By Jean Wyllys
Translated by John Keene

Less than two years ago, Ana Clara met a dwarf at that same spot in Avenida Sete de Setembro, near the entrance to Politeama. The first encounters were a mere coincidence. She was passing by in a car, he was trying his luck at a game of jogo do bicho. But after the day that Ana Clara decided to look at him, the encounters ceased being coincidences. The dwarf started waiting for her at that spot, on that exact weekday and at that hour. And Ana Clara, perhaps out of curiosity in the face of difference, did not modify her routine. Moreover, she insisted on looking for that one, whom she considered the smallest man in the world. Ana Clara thought at various points about having a conversation with a psychoanalyst about this fact, but she ceased being embarrassed. In terms of telling her husband, the owner of a network of video rental stores, she never got around to considering it. She kept inside all her doubts concerning those quick meetings, always at 10 a.m. on Wednesdays, when she would make her way to the Centro Histórico for research. “There are so many people who look at dwarves with fear, so why then did that one decide to take note of me?” she asked herself. Without a doubt, the dwarf was accustomed to fear, scorn and mockery from bigger people. But what led him to find himself planted on Avenida Sete every Wednesday was the very sentiment that humans have called “passion.” Or could it be that dwarves are prohibited from feeling passionate towards another human being who is not a dwarf?

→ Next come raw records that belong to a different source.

-- ==== Sys2Proof/Certificates/Slice0/Obligations.lean ====
section
/-! DEFINITION. The statements for the provers. A state `u` with `s.settle = u` is the state in which an event from outside finds the part: every beginning of a request, migration start, grant
and QUIESCE completion that was due has been taken (log entries 3 and 4). -/

open Sys2Proof Sys2Proof.Machine

/-! ## The queue of commands and the clock -/

/-- A step takes the command at the front of the queue and runs it on the state with the queue's rest. -/
def Obligations.StepRunsTheFrontCommand : Prop :=
  ∀ (c : Instr) (rest : List Instr) (s : State), s.pending = c :: rest → step s = exec c { s with pending := rest }

/-- A step on an empty queue is one REFCLK period (the model's choice, log entries 6 and 8): outside INIT every running timer falls by one, a hold-off at its last period ends, and INIT
ends with its 200th period. -/
def Obligations.EmptyQueueStepIsOnePeriod : Prop :=
  ∀ s u : State, s.pending = [] → s.settle = u →
    (u.mode ≠ .init → (∀ n, u.aa.holdOff = some n → 2 ≤ n) → (∀ n, u.se.patrolTimer = some n → 2 ≤ n) →
      (∀ n, u.hm.epochTimer = some n → 2 ≤ n) →
      step s = .next { u with
        aa := { u.aa with holdOff := u.aa.holdOff.map fun n => n - 1 }
        se := { u.se with patrolTimer := u.se.patrolTimer.map fun n => n - 1 }
        hm := { u.hm with epochTimer := u.hm.epochTimer.map fun n => n - 1 } }) ∧
    (u.mode ≠ .init → u.aa.holdOff = some 1 → u.se.patrolTimer = none → u.hm.epochTimer = none →
      ∃ t, step s = .next t ∧ t.aa.holdOff = none) ∧
    (u.mode = .init → u.initElapsed < 199 → step s = .next { u with initElapsed := u.initElapsed + 1 }) ∧
    (u.mode = .init → 199 ≤ u.initElapsed → ∃ t, step s = .next t ∧ t.mode = .config)

/-- Every command, in every state whether a run reaches it or not, is answered with a next state, and none touches the queue of commands. That no command stops, and that one whose event the
part cannot meet changes nothing, is the model's: log entries 25 (DESIGN CHOICE), 5 and 28 (DEDUCED); the queue of commands is the model's too (log entry 20). -/
def Obligations.EveryCommandIsAnswered : Prop :=
  ∀ (c : Instr) (s : State), ∃ t, exec c s = .next t ∧ t.pending = s.pending

/-- Taking the internal events that are due leaves none due (the model's choice, log entry 3). -/
def Obligations.SettlingLeavesNothingDue : Prop := ∀ s : State, s.settle.settle = s.settle

/-! ## Reset values and resets -/

/-- The values power-on reset leaves, as the rules state them. -/
def Obligations.ResetValues : Prop :=
  let s := State.reset
  s.mode = .init ∧ s.pending = [] ∧ s.lli.queue = [] ∧ s.ru.queue = [] ∧ s.ru.record = none ∧ s.me.queue = [] ∧
    s.rc.geometry = none ∧ s.rc.segs = [] ∧ s.rc.remap = List.replicate 32 .free ∧ s.hm.table = [] ∧
    s.hm.epochTimer = none ∧ s.hm.cal = ⟨false, 0, 0, 0, 0, 0, 0⟩ ∧
    s.me.state = .idle ∧ s.me.step = .none ∧ s.me.quiesced = false ∧
    s.se.mode = .patrol ∧ s.se.cursorSegment = 0 ∧ s.se.cursorLine = 0 ∧ s.se.patrolPending = .none ∧
    s.se.patrolTimer = none ∧ s.aa.grant = none ∧ s.aa.fairness = 0 ∧ s.aa.holdOff = none ∧ s.fcu.record = none ∧
    (∀ c : Cause, s.alu.isSet c = true ↔ c = .resetSeen) ∧ s.alu.enables = 0 ∧ s.alu.master = false ∧
    s.summaryCode = 0 ∧ s.alert = false ∧
    s.mp.index = 0 ∧ s.mp.param0 = 0 ∧ s.mp.param1 = 0 ∧ s.mp.param2 = 0 ∧ s.mp.param3 = 0 ∧ s.mp.busy = false ∧
    s.mp.refusedBusy = false ∧ s.mp.lastCommand = 0 ∧ s.mp.lastOutcome = .none ∧ s.mp.longCommand = 0 ∧
    s.mp.longOutcome = .none ∧ s.mp.refusedCommand = 0 ∧ s.mp.results = List.replicate 8 0xFFFF ∧
    Setting.all.map s.settings.get =
      [1024, 16, 10, 100, 10, 2, 6, 3, 3, 64, 48, 256, 16, 3, 4, 3, 8, 8, 64, 8, 128, 0, 10, 0, 0, 0, 0, 1024, 0, 0]

/-- The state after reset meets every invariant stated below. -/
def Obligations.ResetMeetsTheInvariants : Prop :=
  State.reset.ArrayOk ∧ State.reset.QueuesOk ∧ State.reset.TablesOk ∧ State.reset.MigrationOk ∧ State.reset.RangesOk ∧
    State.reset.StatusOk ∧ State.reset.RemapOk

/-- POWER_ON_RESET: every field at its initial value but the queue of commands, the pins and the array; of an outstanding LINE_WRITE the array keeps the words `kept` names, and
every other word stays as it was (log entry 9). -/
def Obligations.PowerOnResetRestoresInitialState : Prop :=
  ∀ (asel : BitVec 2) (kept : Byte) (s u : State), s.settle = u → ∃ t, exec (.powerOnReset asel kept) s = .next t ∧
    t = { State.reset with pending := u.pending, aselPins := asel, array := t.array } ∧
    (u.aa.grant = none → t.array = u.array) ∧
    (∀ op, u.aa.grant = some op → op.write = none → t.array = u.array) ∧
    (∀ op ws, u.aa.grant = some op → op.write = some ws → u.ArrayOk → ∀ a,
      (∀ w < 8, a = op.segment * 32768 + op.line * 8 + w →
        Memory.read t.array a =
          if kept.getLsbD w then (ws.getD w none).getD (Memory.read u.array a) else Memory.read u.array a) ∧
      ((∀ w < 8, a ≠ op.segment * 32768 + op.line * 8 + w) → Memory.read t.array a = Memory.read u.array a))

/-- INIT_COMPLETE: CONFIG, the address pins read, held-off requests taken in their order while slots are free (that several are held off and keep an order is log entry 11, DESIGN CHOICE); outside
INIT nothing (log entry 5, DEDUCED). -/
def Obligations.InitCompleteEntersConfig : Prop :=
  ∀ s u : State, s.settle = u →
    (u.mode = .init → exec .initComplete s = .next { u with
      mode := .config
      aselLatch := u.aselPins
      lli := ⟨u.lli.queue ++ (u.lli.heldOff.take (16 - u.lli.queue.length)).map .waiting,
        u.lli.heldOff.drop (16 - u.lli.queue.length)⟩ }) ∧
    (u.mode ≠ .init → exec .initComplete s = .next u)

/-- GO_ONLINE: NOT_CONFIG in ONLINE, BAD_PARAMETER for a geometry that is not valid, and otherwise the tables, timers and mode of R189. -/
def Obligations.GoOnlineBuildsTheTables : Prop :=
  ∀ s u : State, s.settle = u → u.mp.busy = false →
    let P := u.settings.geomP
    let S := u.settings.geomS
    let taken := fun (o : CmdOutcome) => { u.mp with
      lastCommand := 0x01, lastOutcome := o, refusedBusy := false, refusedCommand := 0 }
    let valid := (P = 256 ∨ P = 512 ∨ P = 768 ∨ P = 1024) ∧ S ≤ 32 ∧ S ≤ P / 8
    (u.mode = .online → exec .goOnline s = .next { u with mp := taken .notConfig }) ∧
    (u.mode = .config → ¬valid → exec .goOnline s = .next { u with mp := taken .badParameter }) ∧
    (u.mode = .config → valid → ∃ t, exec .goOnline s = .next t ∧ t.mp = taken .ok ∧ t.mode = .online ∧
      t.rc.geometry = some ⟨P, S⟩ ∧ t.rc.segs.length = P ∧
      (∀ p < P, t.seg p = ⟨if p < P - S then .inUse else .spareFree, false⟩) ∧
      t.rc.remap = List.replicate 32 .free ∧
      t.hm.table = List.replicate P ⟨.untracked, .independent, 0, 0, 0, 0, .none, 0⟩ ∧
      t.hm.epochTimer = some (1000 * 2 ^ u.settings.epochExp) ∧
      t.se.patrolTimer = (if u.pace = 0 then none else some u.pace) ∧
      t = { u with mode := t.mode, mp := t.mp, rc := t.rc, hm := t.hm, se := t.se })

Aiming to put a stop to those meetings, on one particular Wednesday Ana Clara changed the routine. She spent the morning in her home, in Pituba, and only at a late hour made her way to the Pelourinho. The dwarf, of course, was not to be found on his bench playing jogo do bicho. Ana Clara felt a strange sensation, a mixture of frustration, emptiness, and regret. The dwarf had stayed in the spot until 2 p.m., with his eyes turned towards every car that passed. On the evening of that same day, Ana Clara decided to drop by the office of her husband, in time to go directly back home. Before entering his office, and having already passed his secretary, Ana heard her husband say into the telephone: “In addition to the young gals, I also have some excellent stuff with a dwarf … He is a dwarf, with a huge tool … Of course, I guarantee that he’ll be a success … There’re three tapes, you can drop by tomorrow.” By the end of the conversation Ana Clara had already entered the room, in an uproar: “I don’t believe that you’re marketing porn films with dwarves! My God, what type of man are you, Mário? Where is your respect for human beings, your sense of misfortune? You don’t have the right to treat dwarves as if they were an aberration …” The husband argued that he was providing employment for dwarves, who in general did not find a place in this society, which privileged the beautiful image. “As a porn film actor, he earns almost pop-star-level attention, look,” he added, showing the cover of one of the films in which the lead was visible. Astonished, Ana Clara grew silent. She had just recognized, in the picture on the cover, the dwarf from Avenida Sete.


Jean Wyllys is a journalist, activist, member of Brazil’s Congress representing Rio de Janeiro, and the author of several books, including the award-winning collection Aflitos, from which these stories are drawn. A native of Alagoinhas, Bahia, he is the second openly gay Brazilian federal legislator.

John R. Keene is the author of Annotations , Seismosis , with artist Christopher Stackhouse, and the collection Counternarratives. He is the translator of Brazilian author Hilda Hilst’s novel Letters from a Seducer. He teaches at Rutgers University-Newark.